It, quite literally, feels like ground hog day around here. I find myself eerily living through life exactly the way I did last year. Pregnant, over Thanksgiving, and waiting for a confirming ultrasound. Honestly all of it has me spinning circles.
First off, I cannot stop thinking of Gideon. Every utterance of a thought or an idea about a baby only leads me back to him. “He needs to last longer…” I keep on telling myself, as if a new pregnancy makes him feel further away. Was I ready? I don’t ask myself those questions because I was and still am ready to trust God in those details. The whens and hows and whys of life going on are truly His anyhow and anything else I decided only pushed me farther from that truth. So, was I ready to be pregnant again? Maybe not. But some things I think you are never truly ready for.
I want so badly to feel excited. So badly. I want my heart to jump like it used to. I want my child like giggles to come as I fall asleep dreaming of what my baby could be like. I want to eagerly plan fun and creative ways to tell our children “Mommy is pregnant!” I want so badly to, but I just can’t. Or maybe I just won’t. Either way, I miss the naive bliss that came with thinking that everything is always going to be fine. So, which is better? To live overly excited and then blasted with a brick wall when life doesn’t go the way you planned or live numb never really getting attached to any one emotion? To tell you the truth, I’ve been going back and forth between the two, trying to figure out where faith lies in between the two.
Its as if my spirit and my emotions have detached themselves from one another. No, fear does not enter. I fall asleep peaceful knowing that even if I lose this child too I know, beyond a shadow of a doubt, God will be there to minister to my family once more. I trust God and I trust God’s plan, even in worst. At the same time my emotions don’t necessarily play along and I sit, not really feeling one way or another, tired and cranky from morning sickness. I found the source of God’s true peace, it comes in abundance when we need it most. Now I am on a hunt to find God’s true joy. Now where to find that…
A joy not attached to circumstances or feelings. A joy not dependent upon ultrasound news. A joy that overflows because there is always something praiseworthy, every day has something. I tell you, I have not found it yet, but I have hope in my search and I promise to tell you when I do.
Today I find hope in remembering that God is not done with me yet.
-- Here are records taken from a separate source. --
-- ==== Sys2Proof/Machine/Checksum.lean ====
section
/-!
DEFINITION. The Checksum Validator's function (41_checksum.md R100 to R102). The loop is the spec's reading D5 of the
source's four facts (log 6).
-/

namespace Sys2Proof.Machine

/-- One iteration of the loop of R100: shift right, exclusive-or the polynomial when the bit shifted out was 1. -/
def crcShift (cfg : Config) (x : Byte) : Byte :=
  if x.getLsbD 0 then (x >>> 1) ^^^ cfg.crcPolyReflected else x >>> 1

/-- R100: `n` iterations. -/
def crcShifts (cfg : Config) : Nat → Byte → Byte
  | 0, x => x
  | n + 1, x => crcShifts cfg n (crcShift cfg x)

/-- R100, CRC8Update(c, b). -/
def crc8Update (cfg : Config) (c b : Byte) : Byte := crcShifts cfg 8 (c ^^^ b)

/-- R100, the equivalent form: one data bit `m` of the byte into the running value. -/
def crcMixBit (cfg : Config) (c : Byte) (m : Bool) : Byte :=
  if c.getLsbD 0 ^^ m then (c >>> 1) ^^^ cfg.crcPolyReflected else c >>> 1

/-- R100, the equivalent form: data bits 0 to 7 in that order ("LSB-first"). -/
def crc8UpdateBitSerial (cfg : Config) (c b : Byte) : Byte :=
  (List.range 8).foldl (fun x i => crcMixBit cfg x (b.getLsbD i)) c

/-- R101, CRC8(seed, s). -/
def crc8 (cfg : Config) : Byte → List Byte → Byte
  | seed, [] => seed
  | seed, b :: rest => crc8 cfg (crc8Update cfg seed b) rest

/-- The LEN byte of a payload (30_encoding.md R63). -/
def lenByte (p : List Byte) : Byte := BitVec.ofNat 8 p.length

/-- R102: the checksum of a packet covers TYPE, LEN and every payload byte, in that order. -/
def packetCrc (cfg : Config) (t : Byte) (p : List Byte) : Byte := crc8 cfg cfg.crcSeed ([t, lenByte p] ++ p)

end Sys2Proof.Machine
end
That there is more to come…”being confident of this, that he who began a good work in you will carry it on to completion until the day of Christ Jesus” Philippians 1:6. God began something in me the day His Story brought me to my knees August 3rd 2002. He continued that work deeper than I ever could have imagined March 31st 2013, the day Gideon brought heaven to earth. And now, though I know nothing about my tomorrow, I am confident that He is not finished with me yet. This is the only version of tomorrow that brings me peace to hone in on.
Monday at 10:15 we have an ultrasound. At 11 weeks pregnant they will be able to scan baby Furlough #5 to check for kidneys, bladder, renal arteries, and all other anatomy. I will walk into the same office I did last year after Thanksgiving, probably sit with the same doctor, and my gracious my heart cannot wrap itself around anything else but hearing the same news as we did last year. But even if, even so…for today I am thankful for today. For today I have a little life inside me, today I have three earthly children and one heaven bound, and a sweet precious husband who brought me a card for the anniversary of when we met. For today I will be thankful. I guess there is a little hint of that joy after all.